Recommended for planting to increase honey production
Family
Chrysobalanaceae
Names
Grey Plum, Gingerbread Plum, Guinea Plum
Description
An evergreen tree growing up to 35 m high and over 4 m in girth in humid rain-forest. Not so tall in Guinean forest reaching only 8 m high in areas of open (often riverine) woodlands, with a thick rounded or flatly-spreading crown.
Bark: Grey: brown, rough, finely and often long-fissured.
Leaves: narrowly elliptic or lanceolate-elliptic, dark green and glabrous and sometimes shiny above.
Flower: arranged in triflorous cymes, with white ovate petals. Flowering trees are found from July to October (in Zambia).
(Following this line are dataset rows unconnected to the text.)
/-- Settles O43: the frame of each form names the trap, and with no access outstanding nothing delays it. -/
theorem formsTrapOutOfPlace : Obligations.FormsTrapOutOfPlace := by
  intro i s ag q hf hx hi hq ho
  have issues (use : List (BitVec 5)) : Issues s ag q use := .of_no_access hf hx hi hq ho use
  refine ⟨fun m hm hp => ?_, fun k d a b e hk hp => ?_, fun m key hm hk => ?_, fun major minor short k hm hk => ?_⟩
  · rw [exec_supervisorForm_denied issues hm hp, State.privilegeTrap_info]
  · subst e hk
    rw [exec_wset_of_supervisor d a b (.of_issues (issues _)) hp, State.privilegeTrap_info]
  · rw [exec_launchForm_of_cell issues hk hm, State.unitAbsent_info]
    simp
  · rw [exec_cellForm_of_core issues hk hm, State.unitAbsent_info]

end Sys2Proof.Machine
end

section
/-! PROOFS. Writes of system registers and frame words change what the access codes let their writer write (00 R6, 17 R327, 18 R349,
R357). -/

namespace Sys2Proof.Machine

/-! ## Fields of words -/

/-- The mask of the `w` bits from bit `lo` up keeps that field in its place. -/
theorem toNat_and_field (x : Word) {lo w : Nat} (m : Word) (hm : m.toNat = 2 ^ lo * (2 ^ w - 1)) :
    (x &&& m).toNat = x.toNat / 2 ^ lo % 2 ^ w * 2 ^ lo := by
  rw [BitVec.toNat_and, hm]
  refine Nat.eq_of_testBit_eq fun j => ?_
  simp only [Nat.testBit_and, Nat.testBit_two_pow_mul, Nat.testBit_mul_two_pow, Nat.testBit_two_pow_sub_one, Nat.testBit_mod_two_pow,
    Nat.testBit_div_two_pow]
  by_cases hj : lo ≤ j
  · simp [hj, Bool.and_comm]
  · simp [hj]

/-- Words without a bit in common: their union is their sum. -/
theorem toNat_or_of_disjoint (x y : Word) (h : x &&& y = 0) : (x ||| y).toNat = x.toNat + y.toNat := by
  rw [← BitVec.add_eq_or_of_and_eq_zero x y h, BitVec.toNat_add_of_and_eq_zero h]

/-- Fields of two words under masks without a bit in common: their union is their sum. -/
theorem toNat_or_fields (x y : Word) {m n : Word} (h : m &&& n = 0) :
    ((x &&& m) ||| (y &&& n)).toNat = (x &&& m).toNat + (y &&& n).toNat := by
  refine toNat_or_of_disjoint _ _ ?_
  calc (x &&& m) &&& (y &&& n) = (x &&& y) &&& (m &&& n) := by ac_rfl
    _ = 0 := by rw [h]; exact BitVec.and_zero

/-- A bit of `old` that a 1 clears. -/
theorem toNat_clearedBit (old v : Word) {lo : Nat} {m : Word} (hm : m.toNat = 2 ^ lo) (hlo : lo < 64) :
    ((old &&& ~~~v) &&& m).toNat = old.toNat / 2 ^ lo % 2 * (1 - v.toNat / 2 ^ lo % 2) * 2 ^ lo := by
  have bit (x : Word) : x.toNat / 2 ^ lo % 2 = (x.getLsbD lo).toNat := by
    rw [← BitVec.testBit_toNat, Nat.toNat_testBit]
  rw [toNat_and_field _ (lo := lo) (w := 1) m (by omega), Nat.pow_one]
  simp only [bit, BitVec.getLsbD_and, BitVec.getLsbD_not, hlo, decide_true, Bool.true_and]
  cases old.getLsbD lo <;> cases v.getLsbD lo <;> rfl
Fruit: an ellipsoid to nearly globose drupe, warty, yellowish to reddish brown when ripe. Pulp fleshy and yellowish.
Distribution
Grows as a dominant or co-dominant tree in lowlands and in mountain regions common throughout, locally abundant and often forming nearly pure stands. Occurring on both sides of the Atlantic Ocean and one of the most widespread and abundant forest trees in Africa: Angola, Benin, Burundi, Cameroon, Congo, Côte d’Ivoire, DR Congo, Equatorial Guinea, Gabon, Ghana, Guinea, Guinea-Bissau, Liberia, Malawi, Mozambique, Nigeria, Rwanda, Senegal, Sierra Leone, South Sudan, The Gambia, Uganda, Togo, Tanzania and Zambia. In Africa it occurs in nearly all forest types of the Guineo-Congolian region, on the mountains of East Africa and in the northern part of the Zambezian region.
Also in Bolivia, Brazil, Colombia, Costa Rica, French Guiana, Guyana, Peru, Suriname, Trinidad and Tobago and Venezuela.
Practical notes
• Fast growing.
• Propagation by wildlings and root suckers.
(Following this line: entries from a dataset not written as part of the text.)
-- ==== Sys2Proof/Machine/Service.lean ====
section
/-! DEFINITION. Service of newly free units, the offering of freed claim slots, the release sequence, and the frame of one
event (R67, R72 to R76, R90, R137, R145, R146). -/

namespace Sys2Proof.Machine

/-! ### Claim service -/

/-- One claim's turn in claim service: it earmarks as many FREE positions as its class allows, up to its remaining need, and
completes at once if that fills it (R90). -/
def serveClaim (k : RequestName) (s : State) : State :=
  match s.claim? k with
  | none => s
  | some c =>
    let us := (s.sector c.sector).freeList.take (min c.remaining ((s.sector c.sector).usable c.cls))
    completeIfFull k (earmark k c.sector us s)

/-- Claim service: the sector's claims, oldest first (R90). -/
def claimService (sec : Sector) (s : State) : State :=
  ((s.claims.filter (fun c => c.sector = sec)).map Claim.claimant).foldl (fun s k => serveClaim k s) s

/-! ### Wait service -/

/-- The classes, highest first. -/
def allClasses : List Cls := [.emergency, .responder, .standard, .bulk]

/-- The QUEUED entries of the sector in the order wait service scans them: by class, then oldest first (R73). -/
def scanOrder (sec : Sector) (s : State) : List WaitEntry :=
  allClasses.flatMap (fun c =>
    s.waitList.filter (fun e => e.sector = sec ∧ e.cls = c ∧ e.state = .queued))

/-- The scan of wait service: an entry that passes its room test is granted, one that fails by cap only is passed over, and one
that fails by units stops the scan (R73, R74). -/
def scan : List WaitEntry → State → State
  | [], s => s
  | e :: es, s =>
    if fitsUnits e.cls e.sector e.units s then
      if fitsCap e.tenant e.cls e.sector e.units s then
        scan es (grantEntry e ((s.sector e.sector).freeList.take e.units) s)
      else scan es s
    else s

def waitService (sec : Sector) (s : State) : State := scan (scanOrder sec s) s

/-- A service run: claim service, then wait service (R72). -/
def serviceRun (sec : Sector) (s : State) : State := waitService sec (claimService sec s)

/-! ### Claim slot offers -/

/-- The entries with the claim-pending mark in the order of offering: EMERGENCY, then RESPONDER, each oldest first (R67). -/
def offerOrder (s : State) : List WaitEntry :=
  [Cls.emergency, Cls.responder].flatMap (fun c => s.waitList.filter (fun e => e.cls = c ∧ e.claimPending))

/-- One freed slot is offered to these entries in turn until one attempt makes a claim (R67). -/
def offerTo : List WaitEntry → State → State
  | [], s => s
  | e :: es, s =>
    let s := s.modEntry e.name (fun e => { e with claimPending := false })
    if fitsUnits e.cls e.sector e.units s then offerTo es s
    else
      let s := claimAttempt { e with claimPending := false } s
      if (s.claim? e.name).isSome then s else offerTo es s

/-- The freed slots are offered one after another (R67). -/
def offerSlots : Nat → State → State
  | 0, s => s
  | n + 1, s => offerSlots n (offerTo (offerOrder s) s)

/-- The service runs that are due, one for each sector, and after all of them the offers of the claim slots freed (R7, R72, R92,
R146). Runs of different sectors have no order among them (log entry 18). -/
def settle (s : State) : State :=
  let s := (List.finRange 8).foldl (fun t sec => if sec ∈ s.work.serve then serviceRun sec t else t) s
  let n := s.work.freedSlots
  offerSlots n { s with work := { s.work with serve := [], freedSlots := 0 } }

/-! ### The release sequence -/

/-- What step 7 leaves in the store: nothing, or after LEAVE a frame in transmission and the ACCEPTED of the LEAVE (R143, R145). -/
def LinkRec.keptStore (r : LinkRec) (byLeave : Bool) : List OutFrame :=
  if byLeave then
    (r.outbound.dropLast).take r.begun ++ r.outbound.getLast?.toList
  else []

/-- The sessions of the tenant whose state satisfies `p`, in ascending record index (R145). -/
def sessionsOf (t : Tenant) (p : Session → Bool) (s : State) : List RecordIndex :=
  (List.finRange 512).filter (fun i =>
    match s.session? i with
    | some x => decide (x.tenant = t) && p x
    | none => false)

def Session.isReclaiming (x : Session) : Bool :=
  match x.state with
  | .reclaiming _ _ => true
  | _ => false

/-- The release sequence of the tenant of link `l`, begun after the link has left ATTACHED (R145, R146). -/
def releaseSequence (l : Link) (byLeave : Bool) (s : State) : State :=
  -- step 1
  let s := s.modLink l (fun r => { r with priorityLane := [], ordinaryLane := [] })
  -- step 2
  let claiming := (s.waitList.filter (fun e => e.tenant = l ∧ e.state = .claiming)).map WaitEntry.name
  let s := { s with waitList := s.waitList.filter (fun e => e.tenant ≠ l) }
  let s := endClaims claiming s
  -- steps 3 and 4
  let s := (sessionsOf l Session.isReclaiming s).foldl (fun s i => freeSession i s) s
  let s := (sessionsOf l (fun _ => true) s).foldl (fun s i => freeSession i s) s
  -- step 5
  let s := s.modLink l (fun r =>
    { r with allotment := 0, balance := 0, owed := 0, tags := Vector.replicate 256 false })
  -- step 6
  let s := settle s
  -- step 7
  s.modLink l (fun r =>
    { r with outbound := r.keptStore byLeave, sending := if byLeave then r.sending else none })

/-! ### The frame of an event -/

/-- The release sequences of the links that stalled in the event, in the order they stalled; a link stalled by one of them waits
behind those already waiting (R137, R146). Each link can stall once in an event, so four are enough. The sequence of a link that a
VACATE stalled frees its tenant's victims (R86, R89), so a claim made by the event's own ASK may complete here, after the ASK's own work,
in which none does (R32). DEDUCED: R32 speaks of that work, and R86, R89, R91 and R137 of the sequences after it (log entry 29). -/
def drainStalls : Nat → State → State
  | 0, s => s
  | n + 1, s =>
    match s.work.stalled with
    | [] => s
    | l :: ls => drainStalls n (releaseSequence l false { s with work := { s.work with stalled := ls } })

/-- Nothing left to do in the event. -/
def EventWork.none : EventWork := ⟨[], [], 0⟩

/-- The end of an event: the release sequences of stalled links, and then the transmissions on idle links (R136, R137). -/
def finishEvent (s : State) : State :=
  beginTransmissions { drainStalls 4 s with work := EventWork.none }

/-- One event with this work, from its beginning to its end. -/
def runEvent (body : State → State) (s : State) : State :=
  finishEvent (body { s with work := EventWork.none })

/-- The outcomes of a command. -/
abbrev Result := Host.Outcome State Fault Refusal

/-- An event of the part is taken when its condition holds and the reset input is not low; otherwise nothing happens
(R166; log entries 2 and 10). -/
def eventWhen (due : Bool) (body : State → State) (s : State) : Result :=
  .next (if !s.resetLow && due then runEvent body s else s)

end Sys2Proof.Machine
end

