-- ==== Sys2Proof/Machine/Ask.lean ====
section
/-! DEFINITION. ASK (chapter 02). -/

namespace Sys2Proof.Machine

/-- The REFUSED counter of the class a class byte names rises; a byte above 3 names none (R21, R23, R37). -/
def countRefused (clsByte : Byte) (s : State) : State :=
  match Cls.ofByte clsByte with
  | some c => countClass .refused c s
  | none => s

/-- The ASK is answered with a refusal, counted for its class (R36, R37). -/
def refuseAsk (l : Link) (f : RxFrame) (o : ReplyOutcome) (s : State) : State :=
  countRefused f.cls (replyTo l f o s)

/-- The sector of a beam: none for a beam mapped to CLOSED and for a beam of 32 or above (R10). -/
def beamSector (beam : Byte) (s : State) : Option Sector :=
  if h : beam.toNat < 32 then s.policy.beams.get ⟨beam.toNat, h⟩ else none

/-- The ASK is counted in the sector's meter and in ASKED (R24). -/
def countAsk (c : Cls) (sec : Sector) (s : State) : State :=
  countClass .asked c
    (s.modMeter sec (fun m => { m with count := min Config.windowCountMax (m.count + 1) }))

/-- The entry is blocked only by its own tenant cap: it fails by cap and not by units (R26, R27). -/
def blockedOnlyByCap (s : State) (e : WaitEntry) : Bool :=
  fitsUnits e.cls e.sector e.units s && !fitsCap e.tenant e.cls e.sector e.units s

/-- The order test (R27). A RESPONDER does not test for waiting EMERGENCY entries, as R27 says; R78, which names R27 for the test, says in
passing that it fails behind an EMERGENCY entry blocked by units. DEDUCED: R27, which defines the test, holds (log entry 28). -/
def orderTest (c : Cls) (sec : Sector) (s : State) : Bool :=
  let waiting := s.waitList.filter (fun e => e.sector = sec)
  match c with
  | .emergency => true
  | .responder => !waiting.any (fun e => e.cls = .responder) && !s.claims.any (fun k => k.sector = sec)
  | .standard => !waiting.any (fun e => e.cls ≠ .bulk && !blockedOnlyByCap s e)
  | .bulk => !waiting.any (fun e => !blockedOnlyByCap s e)

/-- The request may wait: EMERGENCY always, the others by the queue-allowed field, and BULK not when it fails by cap (R30). -/
def mayWait (t : Tenant) (c : Cls) (sec : Sector) (n : Nat) (s : State) : Bool :=
  match c with
  | .emergency => true
  | .responder | .standard => (s.classPolicy c).queueAllowed
  | .bulk => (s.classPolicy c).queueAllowed && fitsCap t c sec n s

/-- The wait entry made from an ASK (R31, R60). -/
def newEntry (l : Link) (f : RxFrame) (c : Cls) (sec : Sector) (s : State) : WaitEntry where
  tenant := l
  tag := f.tag
  cls := c
  sector := sec
  units := f.units
  arrival := s.timeBase
  waitDeadline :=
    if (s.classPolicy c).waitLimit = 0 then none else some (s.timeBase + (s.classPolicy c).waitLimit)
  escalationDeadline := if c = .emergency then some (s.timeBase + s.policy.globals.escalationDelay) else none
  escalated := false
  claimPending := false
  state := .queued

/-- The ASK becomes the youngest wait entry and is answered QUEUED; an EMERGENCY or RESPONDER entry short of units gets a claim
attempt (R31, R32; log entry 29). -/
def enterWait (l : Link) (f : RxFrame) (c : Cls) (sec : Sector) (s : State) : State :=
  let e := newEntry l f c sec s
  let s := setTag e.name true { s with waitList := s.waitList ++ [e] }
  let s := replyTo l f .queued s
  if !c.capped && !fitsUnits c sec f.units s then claimAttempt e s else s

/-- The entry an EMERGENCY or RESPONDER ASK displaces: the youngest QUEUED entry of the lowest class present below its own (R34);
none is sought for STANDARD and BULK (R33). -/
def displaceable (c : Cls) (s : State) : Option WaitEntry :=
  if c.capped then none
  else [Cls.bulk, Cls.standard, Cls.responder].findSome? (fun k =>
    if c.index < k.index then (s.waitList.filter (fun e => e.cls = k ∧ e.state = .queued)).getLast? else none)

/-- The entry is displaced: answered DISPLACED, counted for its class, and FULL raised (R34). -/
def displace (e : WaitEntry) (s : State) : State :=
  raise .full (countClass .displaced e.cls (answerEntry e .displaced (s.removeEntry e.name)))

/-- An ASK that may wait, with the Wait List full or not (R31, R33, R34). -/
def waitOrRefuse (l : Link) (f : RxFrame) (c : Cls) (sec : Sector) (s : State) : State :=
  if s.waitList.length < Config.waitEntries then enterWait l f c sec s
  else match displaceable c s with
    | some e => enterWait l f c sec (displace e s)
    | none => raise .full (refuseAsk l f .refusedFull s)

/-- Steps 6 to 11 of an ASK that has a sector and has been counted (R20, R25 to R34). -/
def decideAsk (l : Link) (f : RxFrame) (c : Cls) (sec : Sector) (s : State) : State :=
  let n := f.units
  let cap := (s.sector sec).effective.capacity
  if cap = 0 then refuseAsk l f .refusedClosed s
  else if cap < n then refuseAsk l f .refusedInvalid s
  else if roomTest l c sec n s && orderTest c sec s then grantFree ⟨l, f.tag⟩ f.cls c sec n s
  else if !mayWait l c sec n s then refuseAsk l f .refusedBusy s
  else waitOrRefuse l f c sec s

/-- An ASK is carried out by the steps of R20, the first that decides it ending it (R20 to R25). -/
def carryAsk (l : Link) (f : RxFrame) (s : State) : State :=
  if s.run = .standby then refuseAsk l f .refusedNotReady s
  else if (s.link l).tags.get (tagIndex f.tag) then replyTo l f .tagBusy s
  else match Cls.ofByte f.cls with
    | none => replyTo l f .refusedInvalid s
    | some c =>
      match beamSector f.beam s with
      | none => refuseAsk l f .refusedClosed s
      | some sec => decideAsk l f c sec (countAsk c sec s)

/-- ASK (R20). -/
def execAsk (s : State) : Result := engineEvent .ask carryAsk s

end Sys2Proof.Machine
end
• Sometimes Parinari excelsea is left in grassland after the destruction of forest, and may consequently act as the centre for re-establishment of the forest.
Uses
The wood makes good firewood and charcoal; also in demand for heavy construction, poles, piles, joinery, mine props, furniture, ladders, agricultural implements, tool handles, veneer, plywood and block-board. In Zambia it is used to make dug-out canoes.
The kernel is edible, and is oil-bearing. It is usually eaten after roasting and then mixed with other foods. Roasted bark is added to palm wine to improve its flavour.